FDA Gives Clearance to GRN163L for Treatment of Chronic Lymphocytic Leukemia
May 23, 2005 - 8:19:38 PM

Geron Corporation (Nasdaq:GERN) announced today that it has obtained clearance from the U.S. Food and Drug Administration (FDA) to initiate clinical testing of its lead anti-cancer compound, GRN163L, in patients with chronic lymphocytic leukemia (CLL). The company filed its first Investigational New Drug Application (IND) for GRN163L in April 2005.

"Acceptance by the FDA of our first IND submission for GRN163L is an important milestone," said Melissa Kelly, Geron's vice president of oncology. "We have three clinical trial sites selected and expect to begin treating patients next month."

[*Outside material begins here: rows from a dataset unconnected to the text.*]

-- ==== Sys2Proof/Laws/MovesDpd.lean ====
section
/-! SUPPORT. What each operation of Machine/Dpd.lean may change. -/

namespace Sys2Proof.Machine

set_option linter.all false

theorem fORXRET_block (k q : Nat) : (fORXRET k q).addr / 65536 = 8 := by
  unfold fORXRET
  split <;> (dsimp only [F.DPD_ORX_STAT_RET_I, F.DPD_ORX_STAT_RET_Q]; omega)

theorem fORXNOSPARE_block (k q : Nat) : (fORXNOSPARE k q).addr / 65536 = 8 := by
  unfold fORXNOSPARE
  split <;> (dsimp only [F.DPD_ORX_STAT_NOSPARE_I, F.DPD_ORX_STAT_NOSPARE_Q]; omega)

theorem State.orxSlot_moves (s : State) (k : Nat) (found : Bool) (ri rq : Int) (fill lost : Nat) : Moves 0x80022828c002222 s (State.orxSlot s k found ri rq fill lost) := by
  unfold State.orxSlot
  simp -zeta only [State.upd_dpd]
  repeat' first
    | with_reducible assumption
    | with_reducible exact Moves.refl _ _
    | decide
    | ((with_reducible refine Moves.p_add (n := 0) ?_ ?_ ?_ ?_); (first | rfl | assumption | (dsimp only [F.TOP_SLIP_CNT_COUNT]; omega)); decide; decide)
    | ((with_reducible refine Moves.p_raiseMs (n := 0) ?_ ?_ ?_ ?_); (first | rfl | (split <;> rfl)); decide; decide)
    | ((with_reducible refine Moves.p_inc (n := 8) ?_ ?_ ?_ ?_); (first | rfl | assumption | (dsimp only [F.DPD_P_REJ_SKIP]; omega)); decide; decide)
    | with_reducible apply Moves.ite
    | extract_lets
    | rw [State.upd_dpd]
    | with_reducible apply Moves.step (State.with_dpd_moves ..)
    | with_reducible apply Moves.step (State.meter_moves ..)
    | with_reducible apply Moves.step (State.setDpdPath_moves ..)
    | with_reducible apply Moves.step (State.lolTrack_moves ..)
    | split
    | (with_reducible refine Moves.snd (by assumption) ?_)
    | (with_reducible refine Moves.fst (by assumption) ?_)
    | (with_reducible refine Moves.trd (by assumption) ?_)
    | dsimp +zetaDelta only

theorem State.dpdResult_moves (s : State) (p bank outcome : Nat) (nmse : Int) : Moves 0x20008000000 s (State.dpdResult s p bank outcome nmse) := by
  unfold State.dpdResult
  repeat' first
    | with_reducible assumption
    | with_reducible exact Moves.refl _ _
    | decide
    | ((with_reducible refine Moves.p_putb (n := 8) ?_ ?_ ?_ ?_); (first | rfl | assumption | (dsimp only [F.DPD_P_RES_NEW, F.DPD_P_RES_VALID]; omega)); decide; decide)
    | ((with_reducible refine Moves.p_incWrap (n := 8) ?_ ?_ ?_ ?_); (first | rfl | assumption | (dsimp only [F.DPD_P_RES_SEQ]; omega)); decide; decide)
    | ((with_reducible refine Moves.p_put (n := 8) ?_ ?_ ?_ ?_); (first | rfl | assumption | (dsimp only [F.DPD_P_RES_BANK, F.DPD_P_RES_OUTCOME]; omega)); decide; decide)
    | ((with_reducible refine Moves.p_puti (n := 8) ?_ ?_ ?_ ?_); (first | rfl | assumption | (dsimp only [F.DPD_P_RES_NMSE]; omega)); decide; decide)

theorem State.dpdErr_moves (s : State) (p : Nat) (nmse : Int) (t : Nat) : Moves 0x81022028c082222 s (State.dpdErr s p nmse t) := by
  unfold State.dpdErr
  repeat' first
    | with_reducible assumption
    | with_reducible exact Moves.refl _ _
    | decide
    | ((with_reducible refine Moves.p_raise (n := 8) ?_ ?_ ?_ ?_); (first | rfl | (split <;> rfl)); decide; decide)
    | with_reducible apply Moves.ite
    | extract_lets
    | with_reducible apply Moves.step (State.setDpdPath_moves ..)
    | with_reducible apply Moves.step (State.gaugeEvent_moves ..)
    | split
    | dsimp +zetaDelta only

theorem State.solveUpdate_moves (s : State) (p bank : Nat) (written : Bool) (nmse : Int) : Moves 0x20118000200 s (State.solveUpdate s p bank written nmse) := by
  unfold State.solveUpdate
  repeat' first
    | with_reducible assumption
    | with_reducible exact Moves.refl _ _
    | decide
    | with_reducible apply Moves.ite
    | extract_lets
    | with_reducible apply Moves.step (State.draw_moves ..)
    | with_reducible apply Moves.step (State.setDpdPath_moves ..)
    | with_reducible apply Moves.step (State.dpdResult_moves ..)
    | with_reducible apply Moves.step (State.setDpdBank_moves ..)
    | split
    | (with_reducible refine Moves.snd (by assumption) ?_)
    | (with_reducible refine Moves.fst (by assumption) ?_)
    | (with_reducible refine Moves.trd (by assumption) ?_)
    | dsimp +zetaDelta only

theorem State.solveRevert_moves (s : State) (p bank : Nat) (nmse : Int) : Moves 0x80022028c002222 s (State.solveRevert s p bank nmse) := by
  unfold State.solveRevert
  repeat' first
    | with_reducible assumption
    | with_reducible exact Moves.refl _ _
    | decide
    | ((with_reducible refine Moves.p_put (n := 8) ?_ ?_ ?_ ?_); (first | rfl | assumption | (dsimp only [F.DPD_P_STAT_REVERTS]; omega)); decide; decide)
    | ((with_reducible refine Moves.p_raiseMs (n := 8) ?_ ?_ ?_ ?_); (first | rfl | (split <;> rfl)); decide; decide)
    | ((with_reducible refine Moves.p_putb (n := 8) ?_ ?_ ?_ ?_); (first | rfl | assumption | (dsimp only [F.DPD_P_STAT_FROZEN]; omega)); decide; decide)
    | ((with_reducible refine Moves.p_raise (n := 8) ?_ ?_ ?_ ?_); (first | rfl | (split <;> rfl)); decide; decide)
    | with_reducible apply Moves.ite
    | extract_lets
    | with_reducible apply Moves.step (State.setDpdPath_moves ..)
    | with_reducible apply Moves.step (State.dpdResult_moves ..)
    | split
    | (with_reducible refine Moves.snd (by assumption) ?_)
    | (with_reducible refine Moves.fst (by assumption) ?_)
    | (with_reducible refine Moves.trd (by assumption) ?_)
    | dsimp +zetaDelta only

theorem State.alignFail_moves (s : State) (p : Nat) : Moves 0x800220288002222 s (State.alignFail s p) := by
  unfold State.alignFail
  repeat' first
    | with_reducible assumption
    | with_reducible exact Moves.refl _ _
    | decide
    | ((with_reducible refine Moves.p_inc (n := 8) ?_ ?_ ?_ ?_); (first | rfl | assumption | (dsimp only [F.DPD_P_REJ_ALIGN]; omega)); decide; decide)
    | ((with_reducible refine Moves.p_putb (n := 8) ?_ ?_ ?_ ?_); (first | rfl | assumption | (dsimp only [F.DPD_P_STAT_NOFB]; omega)); decide; decide)
    | ((with_reducible refine Moves.p_raise (n := 8) ?_ ?_ ?_ ?_); (first | rfl | (split <;> rfl)); decide; decide)
    | with_reducible apply Moves.ite
    | extract_lets
    | with_reducible apply Moves.step (State.setDpdPath_moves ..)
    | split
    | dsimp +zetaDelta only

theorem State.alignGood_moves (s : State) (p delay : Nat) : Moves 0x20008000200 s (State.alignGood s p delay) := by
  unfold State.alignGood
  repeat' first
    | with_reducible assumption
    | with_reducible exact Moves.refl _ _
    | decide
    | ((with_reducible refine Moves.p_putb (n := 8) ?_ ?_ ?_ ?_); (first | rfl | assumption | (dsimp only [F.DPD_P_DLY_VALID, F.DPD_P_STAT_NOFB]; omega)); decide; decide)
    | ((with_reducible refine Moves.p_put (n := 8) ?_ ?_ ?_ ?_); (first | rfl | assumption | (dsimp only [F.DPD_P_DLY_DELAY]; omega)); decide; decide)
    | extract_lets
    | with_reducible apply Moves.step (State.setDpdPath_moves ..)
    | dsimp +zetaDelta only

theorem State.dpdSolve_moves (s : State) (p : Nat) (rms : Int) (ovr : Bool) (corr delay : Nat) (nmse : Int) : Moves 0x81022039c082222 s (State.dpdSolve s p rms ovr corr delay nmse) := by
  unfold State.dpdSolve
  repeat' first
    | with_reducible assumption
    | with_reducible exact Moves.refl _ _
    | decide
    | ((with_reducible refine Moves.p_inc (n := 8) ?_ ?_ ?_ ?_); (first | rfl | assumption | (dsimp only [F.DPD_P_REJ_LOWPWR, F.DPD_P_REJ_ORX_OVR]; omega)); decide; decide)
    | ((with_reducible refine Moves.p_put (n := 8) ?_ ?_ ?_ ?_); (first | rfl | assumption | (dsimp only [F.DPD_P_STAT_REVERTS]; omega)); decide; decide)
    | with_reducible apply Moves.ite
    | extract_lets
    | with_reducible apply Moves.step (State.setDpdPath_moves ..)
    | with_reducible apply Moves.step (State.alignFail_moves ..)
    | with_reducible apply Moves.step (State.alignGood_moves ..)
    | with_reducible apply Moves.step (State.dpdErr_moves ..)
    | with_reducible apply Moves.step (State.solveRevert_moves ..)
    | with_reducible apply Moves.step (State.solveUpdate_moves ..)
    | split
    | (with_reducible refine Moves.snd (by assumption) ?_)
    | (with_reducible refine Moves.fst (by assumption) ?_)
    | (with_reducible refine Moves.trd (by assumption) ?_)
    | dsimp +zetaDelta only

theorem State.refreshStart_moves (s : State) (p : Nat) : Moves 0x20018000200 s (State.refreshStart s p) := by
  unfold State.refreshStart
  repeat' first
    | with_reducible assumption
    | with_reducible exact Moves.refl _ _
    | decide
    | ((with_reducible refine Moves.p_putb (n := 8) ?_ ?_ ?_ ?_); (first | rfl | assumption | (dsimp only [F.DPD_P_STAT_FADE]; omega)); decide; decide)
    | with_reducible apply Moves.ite
    | extract_lets
    | with_reducible apply Moves.step (State.setDpdPath_moves ..)
    | with_reducible apply Moves.step (State.setDpdBank_moves ..)
    | split
    | (with_reducible refine Moves.snd (by assumption) ?_)
    | (with_reducible refine Moves.fst (by assumption) ?_)
    | (with_reducible refine Moves.trd (by assumption) ?_)
    | dsimp +zetaDelta only

theorem State.setOrxAdc_moves (s : State) (k q : Nat) (a : OrxAdc) : Moves 0x200 s (State.setOrxAdc s k q a) := by
  unfold State.setOrxAdc
  repeat' first
    | with_reducible assumption
    | with_reducible exact Moves.refl _ _
    | decide
    | rw [State.upd_dpd]
    | with_reducible apply Moves.step (State.with_dpd_moves ..)

theorem State.orxFail_moves (s : State) (k q sl : Nat) : Moves 0x900220288402222 s (State.orxFail s k q sl) := by
  unfold State.orxFail
  repeat' first
    | with_reducible assumption
    | with_reducible exact Moves.refl _ _
    | decide
    | ((with_reducible refine Moves.p_putb (n := 8) ?_ ?_ ?_ ?_); (first | rfl | assumption | (dsimp only [F.DPD_ORX_STAT_DEGRADED, F.DPD_ORX_STAT_MOVED]; omega) | exact fORXNOSPARE_block ..); decide; decide)
    | ((with_reducible refine Moves.p_raise (n := 8) ?_ ?_ ?_ ?_); (first | rfl | (split <;> rfl)); decide; decide)
    | ((with_reducible refine Moves.p_inc (n := 8) ?_ ?_ ?_ ?_); (first | rfl | assumption | exact fORXRET_block ..); decide; decide)
    | with_reducible apply Moves.ite
    | extract_lets
    | with_reducible apply Moves.step (State.regrade_moves ..)
    | with_reducible apply Moves.step (State.setOrxAdc_moves ..)
    | split
    | (with_reducible refine Moves.snd (by assumption) ?_)
    | (with_reducible refine Moves.fst (by assumption) ?_)
    | (with_reducible refine Moves.trd (by assumption) ?_)
    | dsimp +zetaDelta only

theorem State.orxExchange_moves (s : State) (k q sl : Nat) (trimLimit residual : Bool) : Moves 0x900220288402222 s (State.orxExchange s k q sl trimLimit residual) := by
  unfold State.orxExchange
  repeat' first
    | with_reducible assumption
    | with_reducible exact Moves.refl _ _
    | decide
    | with_reducible apply Moves.ite
    | extract_lets
    | with_reducible apply Moves.step (State.setOrxAdc_moves ..)
    | with_reducible apply Moves.step (State.orxFail_moves ..)
    | split
    | (with_reducible refine Moves.snd (by assumption) ?_)
    | (with_reducible refine Moves.fst (by assumption) ?_)
    | (with_reducible refine Moves.trd (by assumption) ?_)
    | dsimp +zetaDelta only

theorem State.dpdReject_moves (s : State) : Moves 0x80022028c002022 s (State.dpdReject s) := by
  unfold State.dpdReject
  repeat' first
    | with_reducible assumption
    | with_reducible exact Moves.refl _ _
    | decide
    | ((with_reducible refine Moves.p_raiseMs (n := 8) ?_ ?_ ?_ ?_); (first | rfl | (split <;> rfl)); decide; decide)

theorem State.adaptEnWrite_moves (s : State) (p : Nat) (old new : Bool) : Moves 0x20008000000 s (State.adaptEnWrite s p old new) := by
  unfold State.adaptEnWrite
  repeat' first
    | with_reducible assumption
    | with_reducible exact Moves.refl _ _
    | decide
    | ((with_reducible refine Moves.p_putb (n := 8) ?_ ?_ ?_ ?_); (first | rfl | assumption | (dsimp only [F.DPD_P_STAT_FROZEN]; omega)); decide; decide)
    | ((with_reducible refine Moves.p_put (n := 8) ?_ ?_ ?_ ?_); (first | rfl | assumption | (dsimp only [F.DPD_P_STAT_REVERTS]; omega)); decide; decide)
    | with_reducible apply Moves.ite
    | split

theorem State.dpdLower_moves (s : State) : Moves 0x10000200 s (State.dpdLower s) := by
  unfold State.dpdLower
  simp -zeta only [State.upd_dpd]
  repeat' first
    | with_reducible assumption
    | with_reducible exact Moves.refl _ _
    | decide
    | intro _
    | with_reducible apply Moves.ite
    | extract_lets
    | rw [State.upd_dpd]
    | with_reducible apply Moves.step (State.with_dpd_moves ..)
    | with_reducible apply Moves.step (State.setDpdBank_moves ..)
    | with_reducible apply Moves.step (State.clearRange_moves ..)
    | with_reducible apply Moves.each
    | split
    | (with_reducible refine Moves.snd (by assumption) ?_)
    | (with_reducible refine Moves.fst (by assumption) ?_)
    | (with_reducible refine Moves.trd (by assumption) ?_)
    | dsimp +zetaDelta only

theorem State.dpdRaise_moves (s : State) : Moves 0x20018000000 s (State.dpdRaise s) := by
  unfold State.dpdRaise
  repeat' first
    | with_reducible assumption
    | with_reducible exact Moves.refl _ _
    | decide
    | ((with_reducible refine Moves.p_put (n := 8) ?_ ?_ ?_ ?_); (first | rfl | assumption | (dsimp only [F.DPD_P_STAT_ACTIVE, F.DPD_P_STAT_EMPTY, F.DPD_P_STAT_FROZEN, F.DPD_P_STAT_NOFB]; omega)); decide; decide)
    | ((with_reducible refine Moves.p_setWord (n := 8) ?_ ?_ ?_ ?_); (first | rfl | assumption | omega); decide; decide)
    | intro _
    | extract_lets
    | with_reducible apply Moves.step (State.setByte_moves ..)
    | with_reducible apply Moves.each
    | with_reducible apply Moves.foldl
    | with_reducible apply Moves.foldlFst
    | with_reducible apply Moves.foldlSnd
    | dsimp +zetaDelta only

theorem State.dpdSeed_moves (s : State) : Moves 0x200 s (State.dpdSeed s) := by
  unfold State.dpdSeed
  simp -zeta only [State.upd_dpd]
  repeat' first
    | with_reducible assumption
    | with_reducible exact Moves.refl _ _
    | decide
    | intro _
    | with_reducible apply Moves.ite
    | extract_lets
    | rw [State.upd_dpd]
    | with_reducible apply Moves.step (State.with_dpd_moves ..)
    | with_reducible apply Moves.foldl
    | with_reducible apply Moves.foldlFst
    | with_reducible apply Moves.foldlSnd
    | split
    | dsimp +zetaDelta only

end Sys2Proof.Machine
end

The initial Phase I/II, open-label, dose-escalation trial of GRN163L will be conducted in patients with advanced CLL. The study is designed to demonstrate the safety and tolerability of GRN163L administered on a weekly intravenous dosing schedule.

Pharmacokinetic and pharmacodynamic parameters will also be studied. Importantly, CLL provides a unique opportunity to measure both the magnitude and time course of telomerase inhibition in tumor cells. By serially assessing the effects on the target enzyme in CLL cells, we will attempt to define both a dose and a dosing interval that effectively inhibits telomerase activity. This will provide useful data for designing further clinical studies of GRN163L, including combination studies with other approved cancer therapies.

About GRN163L

GRN163L is a potent inhibitor of telomerase. Inhibition of telomerase activity by GRN163L in cancer cells results in telomere shortening, and leads to cell cycle arrest or apoptosis.

GRN163L is a 13-mer oligonucleotide N3' -- P5' thio-phosphoramidate (NPS oligonucleotide) that is covalently attached to a C16 (palmitoyl) lipid moiety. GRN163L binds directly with high affinity to the template region of the RNA component of human telomerase (hTR), which lies in the active or catalytic site of hTERT, the telomerase reverse transcriptase. GRN163L binding to hTR results in direct, competitive inhibition of telomerase enzymatic activity.

GRN163L has been characterized preclinically and shown to inhibit telomerase in human tumor cells of many cancer types, in both cell culture systems and animal models. Studies of this agent alone, and in combination with chemotherapeutic agents, indicate the importance of telomerase as a target for the treatment of cancer, and the potential utility of GRN163L in the treatment of patients with hematologic and solid tumor malignancies.

About Chronic Lymphocytic Leukemia (CLL)

CLL is the most common form of leukemia in adults in the Western world. According to the American Cancer Society, an estimated 9,700 patients in the United States will be diagnosed with CLL in 2005. CLL results from an acquired mutation in a single cell in the bone marrow. This change in the cell's DNA causes it to become malignant, and results in the uncontrolled growth of abnormal lymphocytes in the bone marrow leading to an increase in the number of abnormal lymphocytes in the blood. Lymphocytes are a type of white blood cell that normally produce antibodies and play an important role in fighting infections. Patients with CLL typically develop symptoms that may progress over a number of years and include a decrease in immunity, marked increase in the size of lymph nodes, spleen, and liver, and impaired production of other normal blood cells. Eventually, these changes may cause life-threatening complications, such as profound infections and fatal bleeding.